А весной поехал я в гастроли по Германии. Кружным путём поехал, по дороге залетев в Баку. Одна прекрасная супружеская пара (я в их симпатичности уже на месте убедился не без радости) решила именно в Баку отпраздновать свою серебряную свадьбу. Глава этой семьи писал четверостишия, в силу чего меня своим коллегой почитал, и один из его друзей решил меня преподнести живым подарком на затейный этот праздник. Я, чуть покобенясь, согласился. И ничуть потом не пожалел. А так как я сюрпризом был, то накануне целый день таился в своём номере гостиницы, куда мне приносили пить и есть, чтоб я не обозначился до срока. А потом я прятался за дверью, как пресловутый рояль – в кустах, и появился на условленных словах ведущего. Со вкусом это было сделано, и мне там было очень хорошо. К тому же выступал я в замечательной компании – бакинские соратники по бизнесу поставили на это торжество своих артистов: первый зажигал большие факелы и тут же глубоко засовывал себе их в горло, а второй недвижно и с невозмутимостью стоял, босой, на остриях больших и устрашающих ножей. И получился настоящий праздник.

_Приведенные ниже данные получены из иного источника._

-- ==== Sys2Proof/Machine/Fec.lean ====
section
/-! DEFINITION. The codes of a flit: CRC-64 (R27, R91) and the two interleaved Reed-Solomon codes (R30). -/

namespace Sys2Proof.Machine

/-! ### CRC-64 -/

/-- The ECMA-182 polynomial. -/
def crcPoly : W64 := 0x42F0E1EBA9EA3693
/-- Eight steps of the shift register, most significant bit first. -/
def crcBits : Nat → W64 → W64
  | 0, c => c
  | n + 1, c => crcBits n (if c.getLsbD 63 then (c <<< 1) ^^^ crcPoly else c <<< 1)
/-- The CRC-64 of bytes, started at 0 and neither reflected nor inverted (assumption 22). -/
def crc64 (l : List Byte) : W64 := l.foldl (fun c b => crcBits 8 (c ^^^ (BitVec.setWidth 64 b <<< 56))) (0 : W64)

/-! ### GF(2^8) with x^8 + x^4 + x^3 + x^2 + 1 -/

def gfDouble (a : Byte) : Byte := if a.getLsbD 7 then (a <<< 1) ^^^ 0x1D else a <<< 1
def gfMulGo : Nat → Byte → Byte → Byte → Byte
  | 0, _, _, r => r
  | n + 1, a, b, r => gfMulGo n (gfDouble a) (b >>> 1) (if b.getLsbD 0 then r ^^^ a else r)
def gfMul (a b : Byte) : Byte := gfMulGo 8 a b 0
/-- α^n for α = 2. -/
def gfExp : Nat → Byte
  | 0 => 1
  | n + 1 => gfDouble (gfExp n)
def gfPow (a : Byte) : Nat → Byte
  | 0 => 1
  | n + 1 => gfMul a (gfPow a n)
/-- 1 / a. -/
def gfInv (a : Byte) : Byte := gfPow a 254

/-- A polynomial (constant term first) at x. -/
def polyAt (p : List Byte) (x : Byte) : Byte := p.foldr (fun c r => c ^^^ gfMul r x) 0
def polyAdd (p q : List Byte) : List Byte :=
  (List.range (max p.length q.length)).map fun n => p.getD n 0 ^^^ q.getD n 0
def polyScale (a : Byte) (p : List Byte) : List Byte := p.map (gfMul a)
def polyMul : List Byte → List Byte → List Byte
  | [], _ => []
  | a :: p, q => polyAdd (polyScale a q) (0 :: polyMul p q)

/-! ### RS(128, 112) -/

/-- The generator with roots α^0 to α^15, constant term first. -/
def rsGen : List Byte := (List.range 16).foldl (fun g n => polyMul g [gfExp n, 1]) [1]
/-- The remainder register after one data byte; the register holds its highest coefficient first. -/
def rsStep (reg : List Byte) (b : Byte) : List Byte :=
  let f := b ^^^ reg.headD 0
  let gen := (rsGen.take 16).reverse
  (List.range 16).map fun n => reg.getD (n + 1) 0 ^^^ gfMul f (gen.getD n 0)
/-- The 16 parity bytes of 112 data bytes; the first byte of a codeword is its highest coefficient (assumption 22). -/
def rsParity (data : List Byte) : List Byte := data.foldl rsStep (List.replicate 16 0)
/-- Syndrome n of a codeword. -/
def rsSyndrome (cw : List Byte) (n : Nat) : Byte := cw.foldl (fun r b => gfMul r (gfExp n) ^^^ b) 0

/-- The error locator (constant term first) by Berlekamp and Massey. -/
structure BmState where
  c : List Byte
  b : List Byte
  len : Nat
  m : Nat
  last : Byte
def bmStep (syn : List Byte) (x : BmState) (n : Nat) : BmState :=
  let d := (List.range (x.len + 1)).foldl (fun a i => a ^^^ gfMul (x.c.getD i 0) (syn.getD (n - i) 0)) 0
  if d = 0 then { x with m := x.m + 1 }
  else
    let c := polyAdd x.c (polyScale (gfMul d (gfInv x.last)) (List.replicate x.m 0 ++ x.b))
    if 2 * x.len ≤ n then { c := c, b := x.c, len := n + 1 - x.len, m := 1, last := d }
    else { x with c := c, m := x.m + 1 }
/-- Correct a codeword of 128 bytes with up to 8 byte errors: the codeword and the places corrected, or nothing. -/
def rsCorrect (cw : List Byte) : Option (List Byte × List Nat) :=
  let syn := (List.range 16).map (rsSyndrome cw)
  if syn.all (· = 0) then some (cw, [])
  else
    let x := (List.range 16).foldl (bmStep syn) { c := [1], b := [1], len := 0, m := 1, last := 1 }
    let places := (List.range 128).filter fun k => polyAt x.c (gfInv (gfExp (127 - k))) = 0
    if 8 < x.len || places.length ≠ x.len then none
    else
      let omega := (polyMul syn x.c).take 16
      let deriv := (List.range x.c.length).map fun n => if n % 2 = 0 then x.c.getD (n + 1) 0 else 0
      let fixed := places.foldl (fun l k =>
        let X := gfExp (127 - k)
        let v := gfMul X (gfMul (polyAt omega (gfInv X)) (gfInv (polyAt deriv (gfInv X))))
        l.set k (l.getD k 0 ^^^ v)) cw
      if (List.range 16).all fun n => rsSyndrome fixed n = 0 then some (fixed, places) else none

/-- The even-numbered or odd-numbered bytes. -/
def everyOther : List Byte → List Byte
  | [] => []
  | [a] => [a]
  | a :: _ :: l => a :: everyOther l
/-- Two lists in turn. -/
def interleave : List Byte → List Byte → List Byte
  | a :: p, b :: q => a :: b :: interleave p q
  | p, [] => p
  | [], q => q
/-- A flit of 224 bytes with its FEC parity (R30). -/
def fecEncode (l : List Byte) : List Byte :=
  l ++ interleave (rsParity (everyOther l)) (rsParity (everyOther (l.drop 1)))
/-- The corrected flit and the byte places corrected, or nothing (R30). -/
def fecDecode (l : List Byte) : Option (List Byte × List Nat) :=
  match rsCorrect (everyOther l), rsCorrect (everyOther (l.drop 1)) with
  | some (a, p), some (b, q) => some (interleave a b, p.map (fun n => 2 * n) ++ q.map fun n => 2 * n + 1)
  | _, _ => none

end Sys2Proof.Machine
end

В Германии шестнадцать городов мне предстояло посетить, меня это нисколько не пугало. По точному созвучию с названием рабочих, нанимаемых из-за границы, я себе и мне подобным изобрёл давно уже именование – гастрольбайтер. Тем более что у меня, порою думал я, чтоб дух свой поддержать, – не просто шоу-бизнес, у меня с игрой ума, у меня – Бернард Шоу-бизнес. Я люблю свои вояжи потому ещё, что многое попутно вижу. Но уже болезнь моя развилась, очевидно, я всё время слабосильство ощущал, отлёживаясь вместо беготни, которую себе наметил. Я в Мюнхене в музей не выбрался, а в Нюрнберге не покурил возле любимого мной здания, где некогда творился знаменитый тот процесс над видными фашистскими убийцами. Меня там каждый раз одна мечта одолевает: если бы такой же был в России, вся её дальнейшая история светлей была бы несравненно. Не собрался.
В Хемнице (по-моему, не записал я город, раздолбай ленивый) чу2дное преподнесли мне назидание. После концерта подошла ко мне старушка и застенчиво сказала:
– Игорь, я совсем вас поучать не собираюсь, но вы слишком часто упрощённый путь предпочитаете.

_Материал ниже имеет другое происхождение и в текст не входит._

-- ==== Sys2Proof/Machine/Frames.lean ====
section
/-! DEFINITION. Tile frames: their place in the cache, what a fill brings and when it faults (R50 to R53, R84, R159), write-backs and
evictions (R161, R169, R171). -/

namespace Sys2Proof.Machine

/-- A 12-bit value rotated left (R149). -/
def rotl12 (v n : Nat) : Nat := (v * 2 ^ n % 4096) + (v * 2 ^ n / 4096)

/-- A coordinate component of a packed coordinate. -/
def coordAt (c : BitVec 48) (k : Nat) : Nat := bitsOf c.toNat (12 * k + 11) (12 * k)
def packCoord (c : Nat → Nat) : BitVec 48 :=
  BitVec.ofNat 48 (c 0 % 4096 + c 1 % 4096 * 2 ^ 12 + c 2 % 4096 * 2 ^ 24 + c 3 % 4096 * 2 ^ 36)

/-- Slice (bits 5:0) and set (bits 11:6) of a tile (R149). -/
def tileHash (t : TileId) : Nat :=
  coordAt t.coord 0 ^^^ rotl12 (coordAt t.coord 1) 3 ^^^ rotl12 (coordAt t.coord 2) 6 ^^^ rotl12 (coordAt t.coord 3) 9 ^^^
    (t.tid.toNat % 4096) ^^^ (t.tid.toNat / 4096)

/-- The element format NQ4 and G8 of R156. -/
def efmtG8 : Nat := 0x0F
def efmtNq4 : Nat := 0x10

/-- The home of a tensor marks it package-coherent (R153). -/
def tensorPcoh (s : State) (tid : BitVec 20) : Bool := tid ≠ 0 && s.entryLive tid && bit (s.entryNat tid 14 1) 1

/-! ### Format regions (R49 to R54) -/

/-- The enabled format region of a die that holds an address in its code range: code base, scale base, superscale base. -/
def codeRegion? (s : State) (d pa : Nat) : Option (Nat × Nat × Nat) :=
  firstOf (fun n =>
    let ctl := s.ctl d (0x5000 + 0x20 * n)
    let base := wbits ctl 51 16 * 65536
    let lim := s.ctlBits d (0x5008 + 0x20 * n) 51 16 * 65536 + 65536
    if wbits ctl 0 0 = 1 && decide (base ≤ pa) && decide (pa < lim) then
      some (base, s.ctlBits d (0x5010 + 0x20 * n) 51 6 * 64, s.ctlBits d (0x5018 + 0x20 * n) 51 2 * 4)
    else none) 32 0

/-- One of n bytes from an address on lies in the code range or the scale region of an enabled entry (R54). -/
def readOnlySpan (s : State) (d pa n : Nat) : Bool :=
  let meets (lo len : Nat) : Bool := decide (lo < pa + n) && decide (pa < lo + len)
  (List.range 32).any fun k =>
    let ctl := s.ctl d (0x5000 + 0x20 * k)
    let base := wbits ctl 51 16 * 65536
    let len := s.ctlBits d (0x5008 + 0x20 * k) 51 16 * 65536 + 65536 - base
    let tiles := len / 2048
    wbits ctl 0 0 = 1 && (meets base len || meets (s.ctlBits d (0x5010 + 0x20 * k) 51 6 * 64) (tiles * 64) ||
      meets (s.ctlBits d (0x5018 + 0x20 * k) 51 2 * 4) tiles)

/-- The fill faults of R53 and R159; a tensor id that names no tensor now is one too, since nothing matches it (R153). -/
def fillFaulty (s : State) (q : FillReq) : Bool :=
  let inCode := q.region.isSome
  (q.nq4 && !inCode) || (inCode && q.tile.tid ≠ 0 && !q.nq4) || q.enc != inCode ||
    (q.tile.tid ≠ 0 && !s.entryLive q.tile.tid) ||
    (tensorPcoh s q.tile.tid && decide (q.home.val ≠ tensorHome q.tile.tid)) ||
    (q.tile.tid ≠ 0 && decide (q.repl.toNat ≠ s.entryNat q.tile.tid 16 1))

/-- The resolved scales of a decoded tile (R51), at 4j to 4j + 3. -/
def nq4Side (s : State) (home pa : Nat) (reg : Nat × Nat × Nat) : List (Nat × Byte) :=
  let t := (pa - reg.1) / 2048
  let S := s.peekNat home (reg.2.2 + 4 * (t / 4)) 4
  putBytes [] ((List.range 64).flatMap fun j =>
    atOffsets (4 * j) (leBytes 4 (nq4Scale S (s.peekNat home (reg.2.1 + 64 * t + j) 1))))

/-- The poison of a storage tile at its home: bits by sector, and the first origin (R171). -/
def homePoison (s : State) (home base cell : Nat) : BitVec 33 × W32 :=
  match s.frameAt? home base with
  | some f => (f.poison, f.porigin)
  | none =>
    let l := (List.range 32).filter fun k => (mfind s.mempoison (cell / 64 + k)).isSome
    (l.foldl (fun v k => v ||| BitVec.twoPow 33 k) 0, match l with | k :: _ => mget 0 s.mempoison (cell / 64 + k) | [] => 0)
/-- The origin of the poison of the sector at a physical address, if it is poisoned. -/
def sectorPoison (s : State) (pa : Nat) : Option W32 :=
  match s.locate pa with
  | .cached home c => match s.frameAt? home (pa / 2048 * 2048) with
    | some f => if f.poison.getLsbD (pa % 2048 / 64) then some f.porigin else none
    | none => mfind s.mempoison (c / 64)
  | _ => none

/-- The cell of a storage tile's first byte. -/
def cellOf (s : State) (base : Nat) : Nat := match s.locate base with
  | .cached _ c => c
  | .host _ c => c
  | _ => base

/-- n free bytes at offsets 0, 1, …: what another package or the host holds (assumption 4). -/
def freeBytes (s : State) (n : Nat) : List (Nat × Byte) :=
  putBytes [] ((List.range n).map fun k => (k, (Config.foreignRead (s.draws + k)).extractLsb' 0 8))
/-- A fill reads a tile of a coherent import range that its home does not hold: from the host, with RdShared. -/
def hostFill (s : State) (q : FillReq) : Bool := isHostCell (cellOf s q.base) && (s.frameAt? q.home q.base).isNone
def askHost (s : State) (q : FillReq) : State :=
  if hostFill s q then { hostLine s q.home 0 (cellOf s q.base) [] with draws := s.draws + 2048 } else s

/-- The sectors whose poison a fill's side area takes: the tile's own scales, or the scales that it is decoded from. -/
def sidePoison (s : State) (q : FillReq) : Option W32 :=
  match q.nq4, q.region with
  | true, some reg =>
    let t := (q.base - reg.1) / 2048
    (sectorPoison s (reg.2.1 + 64 * t)).orElse fun _ => sectorPoison s (reg.2.2 + 4 * (t / 4))
  | _, _ => if q.side = 0 then none else sectorPoison s q.side
/-- Payload, side area and poison that a fill brings (R51, R156, R159, R171), all from the home; a code tile and its scales as the
home has them, in its cache or in memory (assumption 47). -/
def fillContent (s : State) (q : FillReq) : List (Nat × Byte) × List (Nat × Byte) × BitVec 33 × W32 :=
  let cell := cellOf s q.base
  let (po, og) := homePoison s q.home.val q.base cell
  let po : BitVec 33 := BitVec.ofNat 33 (po.toNat % 2 ^ 32)
  let (po, og) := match sidePoison s q with
    | some o => (po ||| BitVec.twoPow 33 32, if po = 0 then o else og)
    | none => (po, og)
  let data := if hostFill s q then freeBytes s 2048 else s.homeTile q.home q.base cell
  (data, (match q.nq4, q.region with
    | true, some reg => nq4Side s q.home q.base reg
    | _, _ => if q.side = 0 then [] else putBytes [] (atOffsets 0 (s.peekBytes q.home q.side 64))), po, og)

/-! ### Write-backs and evictions (R161, R168, R169, R171) -/

/-- The side area of a tile is written back, with its poison. -/
def sideBack (s : State) (f : Frame) : State :=
  let s := State.unitGo f.home f.repl 65 f.sideBase (bytesAt f.side 0 64) s
  if f.poison.getLsbD 32 then
    let base := f.sideBase / 2048 * 2048
    match s.locate base with
    | .cached h c => s.poisonHome h base c f.repl (BitVec.twoPow 33 (f.sideBase % 2048 / 64)) f.porigin
    | _ => s
  else s
/-- Write a dirty frame's payload, side area and poison back to its home's storage and its replicas (R161, R169, R172). -/
def writeBack (s : State) (f : Frame) : State :=
  let cell := cellOf s f.base
  if isHostCell cell then hostLine s f.home 2 cell (bytesAt f.payload 0 2048)
  else
    let cells := cell :: replicaCells f.home cell f.repl
    let s := cells.foldl (fun s c => { s with mem := msplice s.mem c 2048 f.payload }) s
    let s := { s with mempoison := cells.foldl (fun m c => (List.range 32).foldl (fun m k =>
      if f.poison.getLsbD k then mset m (c / 64 + k) f.porigin else mdel m (c / 64 + k)) m) s.mempoison }
    if f.sideBase = 0 then s else sideBack s f

/-- The clean or dirty data that a write-back carries (R166, R171). -/
def tileData (f : Frame) : TileData := ⟨f.payload, f.side, f.poison, f.porigin⟩

/-- Change, or take away, one frame of a die: a stale frame of the same tile is another. -/
def replaceFrame (s : State) (d : Nat) (f : Frame) (g : Option Frame) : State :=
  s.modCache d fun c => { c with frames := c.frames.filterMap fun x => if x = f then g else some x }
/-- The annex of a tile is dropped (R160). -/
def dropAnnex (s : State) (d : Nat) (t : TileId) : State :=
  s.modCache d fun c => { c with annexes := c.annexes.filter fun a => a.tile ≠ t }

/-- Evict a frame of a die (R161, R168): a die's copy of a package-coherent tile is written back to its home from the
write-back buffer, a dirty home frame to its storage; a clean copy, and a stale one with whatever it holds, is dropped. -/
def evict (s : State) (d : Nat) (f : Frame) : State :=
  if !s.fresh d f then replaceFrame s d f none
  else
    let s := dropAnnex s d f.tile
    if f.pcoh && f.home ≠ d && (f.st = .m || f.st = .o || f.st = .e) then
      let wb (data : Option (TileData × Clock)) : Instr := .wb (Fin.ofNat 8 f.home) (Fin.ofNat 8 d) f.tile false data
      let s := replaceFrame s d f (some { f with st := .mi, wb := true, sharers := 0, ncown := false })
      if f.st = .e then s.push (wb none) else (s.sendClock d).push (wb (some (tileData f, s.clock d)))
    else if f.dirty && f.home = d then
      (replaceFrame (writeBack s f) d f (some { f with st := .i, wb := true, sharers := 0, ncown := false })).push
        (.homeWriteBackAck (Fin.ofNat 8 d) f.tile)
    else replaceFrame s d f none

end Sys2Proof.Machine
end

– О чём вы? – спросил я вежливо и сухо, сразу же поняв, о чём сейчас мне скажут далеко не в первый раз. Однако же услышал небанальный вариант.
– У меня был знакомый поэт, – пояснила старушка, – он однажды написал четверостишие, которое вам всё и сразу объяснит.
И чуть зардевшись, прочитала:
Я раньше славил поцелуй,
сиянье глаз, души томление,
потом заметил: скажешь «хуй»,
и сразу в зале оживление.
Я искренне сказал своё спасибо и заверил собеседницу, что впредь буду удерживать себя от лёгкого пути.
Ещё я услыхал одну историю (не помню города), вполне пригодную, чтобы собой украсить по советской психологии учебник. Лет десять (как не более) тому назад посольство Казахстана довело до сведения уехавших оттуда, ныне жителей Германии, сухую и категорическую весть. Отныне Казахстан не признаёт двойного гражданства, и тот, кто хочет оставаться подданным немецким, должен за отказ от казахстанского гражданства уплатить пятьсот марок. Уехало в Германию два с чем-то миллиона человек, из них побольше половины – именно из Казахстана. И покорно принялись платить недавние советские люди. А отец жены моего приятеля спросил у зятя, что он думает об этом. Зять вопросом на вопрос ему ответил: а когда бы объявили, что ты должен левое яйцо послать в посольство, – ты послал бы? Хотят они лишить нас казахстанского гражданства – пусть лишают, почему за это мы ещё должны платить? Но здравомыслие такое считаные проявили единицы, и могучий денежный поток от сохранивших старое советское покорство – оправдал эту мудрую аферу, детище чьего-то тонкого ума.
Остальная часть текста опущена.